/-! ## The two repackers -/

/-- R76, R77: RPK.ENC completes whenever no operation is running; bytes 0 to 30 of the frame it returns join the low
nibble of one byte with the high nibble of the next, and byte 31 joins the last low nibble with a fresh draw. -/
def Obligations.PackedFrameBytes : Prop :=
  ∀ (f : Frame) (s : State), s.busy = false →
    ∃ t p, exec (.rpkEnc f) s = .next t ∧ t.ret = some (.frame p) ∧
      (∀ (i : Nat) (h : i < 31), p[i] = joinNibbles (lo4 f[i]) (hi4 f[i + 1])) ∧
      p[31] = joinNibbles (lo4 f[31]) (Config.drawNibble s.draws) ∧
      t.draws = s.draws + 1

/-- spec/41_repack_encode.md (RPK.ENC: reads, writes): the packed frame stands in `OB`; everything else is as it
was. -/
def Obligations.RepackEncodeFrame : Prop :=
  ∀ (f : Frame) (s : State), s.busy = false →
    ∃ t p, exec (.rpkEnc f) s = .next t ∧ t.ret = some (.frame p) ∧
      (∀ (i : Nat) (h : i < 32), t.obAt i = p[i]) ∧ (∀ i, 32 ≤ i → t.obAt i = s.obAt i) ∧
      SameSb s t ∧ SameW s t ∧ SameLife s t ∧ SameContext s t ∧
      t.samples = s.samples ∧ t.datalen = s.datalen ∧ t.chain = s.chain ∧ t.log = s.log ∧ t.engine = s.engine

/-- R83, R84, R85: RPK.DEC completes whenever no operation is running; the frame it returns begins with `0x3C`,
its bytes 1 to 30 join neighbouring nibbles of the stride, and its last byte is the last low nibble over zero. -/
def Obligations.StorageFrameBytes : Prop :=
  ∀ (q : Stride) (s : State), s.busy = false →
    ∃ t f, exec (.rpkDec q) s = .next t ∧ t.ret = some (.frame f) ∧
      f[0] = 0x3C ∧
      (∀ (i : Nat) (_ : 1 ≤ i) (_ : i < 31), f[i] = joinNibbles (lo4 q[i - 1]) (hi4 q[i])) ∧
      f[31] = joinNibbles (lo4 q[30]) 0

/-- spec/42_repack_decode.md (RPK.DEC: reads, writes; R82): the storage frame stands in `W`, whatever `W` held before;
everything else is as it was. -/
def Obligations.RepackDecodeFrame : Prop :=
  ∀ (q : Stride) (s : State), s.busy = false →
    ∃ t f, exec (.rpkDec q) s = .next t ∧ t.ret = some (.frame f) ∧
      (∀ (i : Nat) (h : i < 32), t.wAt i = f[i]) ∧ (∀ i, 32 ≤ i → t.wAt i = s.wAt i) ∧
      SameSb s t ∧ SameOb s t ∧ SameLife s t ∧ SameContext s t ∧
      t.samples = s.samples ∧ t.datalen = s.datalen ∧ t.chain = s.chain ∧ t.log = s.log ∧ t.engine = s.engine ∧
      t.draws = s.draws

/-- R89, both laws: a storage frame packed with any draw and unpacked comes back with the header `0x3C` and a zero
pad nibble, every payload bit kept; a stride unpacked and packed comes back with its first nibble forced to `0xC`. -/
def Obligations.RepackRoundTrips : Prop :=
  (∀ (s : Frame) (g : Nibble) (q : Stride), (∀ (i : Nat) (h : i < 31), q[i] = (packFrame s g)[i]) →
    (unpackFrame q)[0] = 0x3C ∧ (∀ (i : Nat) (_ : 1 ≤ i) (_ : i < 31), (unpackFrame q)[i] = s[i]) ∧
      (unpackFrame q)[31] = joinNibbles (hi4 s[31]) 0) ∧
  (∀ (q : Stride) (g : Nibble),
    (packFrame (unpackFrame q) g)[0] = joinNibbles 0xC (lo4 q[0]) ∧
      (∀ (i : Nat) (_ : 1 ≤ i) (_ : i < 31), (packFrame (unpackFrame q) g)[i] = q[i]) ∧
      (packFrame (unpackFrame q) g)[31] = joinNibbles 0 g)

/-- spec/30_encoding.md section 1, the packed frame as a number: it is the storage frame shifted left by one nibble
inside 256 bits, plus the draw. -/
def Obligations.PackedFrameAsNumber : Prop :=
  ∀ (s : Frame) (g : Nibble), frameNumber (packFrame s g) = (frameNumber s * 16) % 2 ^ 256 + g.toNat

/-! ## The Sample Accumulator -/

/-- R68, R69: ACC.APPEND inside the capacity completes: the data stands at `SB[existing ..)` in order, the counter is
the new count, which is returned, and every element below the data, every element above it unless the count falls below
the old one, and all other state is as it was (what `datalen` becomes in a decode context, and what stands above a
count that falls, is stated on its own). Both command bytes decode to it. -/
def Obligations.AppendStoresContiguously : Prop :=
  (∀ (cmd : Byte) (args : Operands), cmd = 0x80 ∨ cmd = 0x90 →
    decode ⟨.internal, cmd, args⟩ = .ok (.accAppend args.count args.samples)) ∧
  (∀ (existing : Nat) (d : List Sample) (s : State), s.busy = false → existing + d.length ≤ Config.CAP →
    ∃ t, exec (.accAppend existing d) s = .next t ∧
      t.samples = existing + d.length ∧ t.ret = some (.count (existing + d.length)) ∧
      (∀ (k : Nat) (h : k < d.length), t.sampleAt (existing + k) = d[k]) ∧
      (∀ i, i < existing → t.sampleAt i = s.sampleAt i) ∧
      (s.samples ≤ existing + d.length → ∀ i, existing + d.length ≤ i → t.sampleAt i = s.sampleAt i) ∧
      (s.dir = .enc → t.datalen = s.datalen) ∧
      SameOb s t ∧ SameW s t ∧ SameLife s t ∧ SameContext s t ∧
      t.chain = s.chain ∧ t.log = s.log ∧ t.engine = s.engine ∧ t.draws = s.draws)

/-- spec/10_state.md sections 3 and 5 (R23, R31(b)): an ACC.APPEND that leaves fewer samples than there were, which the
driver never issues, completes with its data stored and what stands below the data kept; from the new count on every
element is a free value, and not the one of before. Which free value it is, is the model's form, log entry 12. -/
def Obligations.AppendDropsAboveCount : Prop :=
  ∀ (existing : Nat) (d : List Sample) (s : State), s.busy = false → existing + d.length ≤ Config.CAP →
    existing + d.length < s.samples → ∃ t, exec (.accAppend existing d) s = .next t ∧
      t.samples = existing + d.length ∧ (∀ i, i < existing → t.sampleAt i = s.sampleAt i) ∧
      (∀ (k : Nat) (h : k < d.length), t.sampleAt (existing + k) = d[k]) ∧
      (∀ i, existing + d.length ≤ i → t.sampleAt i = Config.unspecSample (s.epoch + 1) i)

/-- The model's reading of R73 (log entry 9): in a decode context ACC.APPEND adds two bytes a sample to `datalen`. -/
def Obligations.AppendCountsBytesInDecode : Prop :=
  ∀ (existing : Nat) (d : List Sample) (s : State), s.busy = false → existing + d.length ≤ Config.CAP →
    s.dir = .dec → ∃ t, exec (.accAppend existing d) s = .next t ∧ t.datalen = s.datalen + 2 * d.length

/-- spec/40_accumulator.md, ACC.COMPACT (R71, R72): inside the buffer it completes; element `k` is what element
`consumed + k` was before anything was written, also where the ranges overlap; the counter is the remaining count;
everything but `SB` is as it was. Outside the buffer it faults (spec/20_memory.md section 1). -/
def Obligations.CompactMovesToFront : Prop :=
  (∀ (consumed remaining : Nat) (s : State), s.busy = false → consumed + remaining ≤ Config.CAP →
    ∃ t, exec (.accCompact consumed remaining) s = .next t ∧ t.samples = remaining ∧ t.ret = none ∧
      (∀ k, k < remaining → t.sampleAt k = s.sampleAt (consumed + k)) ∧
      t.datalen = s.datalen ∧ SameOb s t ∧ SameW s t ∧ SameLife s t ∧ SameContext s t ∧
      t.chain = s.chain ∧ t.log = s.log ∧ t.engine = s.engine ∧ t.draws = s.draws) ∧
  (∀ (consumed remaining : Nat) (s : State), s.busy = false → Config.CAP < consumed + remaining →
    exec (.accCompact consumed remaining) s = .fault .bufferOverrun)

/-- spec/40_accumulator.md R69(e), spec/43_driver_encode.md R93(c): two deliveries one after the other leave exactly
the state that one delivery of both together leaves, whatever their sizes. -/
def Obligations.DeliveriesJoin : Prop :=
  ∀ (len₁ n₁ len₂ n₂ len n : BitVec 16) (a b : List Sample) (s : State),
    s.busy = false → s.dir = .enc → s.life = .live →
    len₁.toNat = 2 * n₁.toNat → len₂.toNat = 2 * n₂.toNat → len.toNat = 2 * n.toNat →
    a.length = n₁.toNat → b.length = n₂.toNat → n.toNat = n₁.toNat + n₂.toNat →
    s.samples + n.toNat ≤ Config.CAP →
    ∃ t, andThen (exec (.encFramein len₁ n₁ a) s) (exec (.encFramein len₂ n₂ b)) = .next t ∧
      exec (.encFramein len n (a ++ b)) s = .next t

/-! ## Creation and destruction -/

/-- The command byte `cmd` is the public operation `i` on the host port, whatever its operand fields hold. -/
def Sys2Proof.Machine.HostByte (cmd : Byte) (i : Instr) : Prop := ∀ args : Operands, decode ⟨.host, cmd, args⟩ = .ok i

/-- What CREATE of a direction does (R90, R100), by the engine's answer. -/
def Sys2Proof.Machine.CreateEffect (d : Dir) (call : EngineCall) (i : Instr) : Prop :=
  ∀ (s : State), s.busy = false → s.dir = d → s.life = .uncreated →
    (∀ (id : Nat) (rest : List (Reply (Option Nat))), s.engine.creates = .answer (some id) :: rest →
      ∃ t, exec i s = .next t ∧ t.result = some .ok ∧ t.handle = some ⟨d, id⟩ ∧ t.life = .live ∧ t.phase = .idle ∧
        t.samples = 0 ∧ (d = .dec → t.datalen = 0) ∧
        t.engine = { s.engine with creates := rest, calls := s.engine.calls ++ [call] } ∧
        t.chain = [] ∧ t.log = s.log ∧ t.draws = s.draws ∧ SameContext s t) ∧
    (∀ (rest : List (Reply (Option Nat))), s.engine.creates = .answer none :: rest →
      ∃ t, exec i s = .next t ∧ t.result = some .fail ∧ t.handle = none ∧ t.life = .failed ∧
        t.engine = { s.engine with creates := rest, calls := s.engine.calls ++ [call] } ∧
        t.chain = [] ∧ t.log = s.log ∧ t.draws = s.draws ∧ SameContext s t)

/-- R90 (with R112, R128): ENC.CREATE in Uncreated completes with either answer of the engine: Live with its handle and
OK, or Failed and FAIL; the encoder is asked once, with DTX_FLAG. What a failure leaves of phase, counters and buffers
is stated on its own. -/
def Obligations.EncCreateEffect : Prop :=
  HostByte 0x00 .encCreate ∧ CreateEffect .enc (.createEncoder Config.dtxFlag) .encCreate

--- Exercise instructions ---
Take the lines above from the one containing "(len₁ n₁ len₂" down to the one containing "s.samples + n.toNat ≤ Config.CAP →", and transcribe them exactly, both ends included.

--- Response area ---
  ∀ (len₁ n₁ len₂ n₂ len n : BitVec 16) (a b : List Sample) (s : State),
    s.busy = false → s.dir = .enc → s.life = .live →
    len₁.toNat = 2 * n₁.toNat → len₂.toNat = 2 * n₂.toNat → len.toNat = 2 * n.toNat →
    a.length = n₁.toNat → b.length = n₂.toNat → n.toNat = n₁.toNat + n₂.toNat →
    s.samples + n.toNat ≤ Config.CAP →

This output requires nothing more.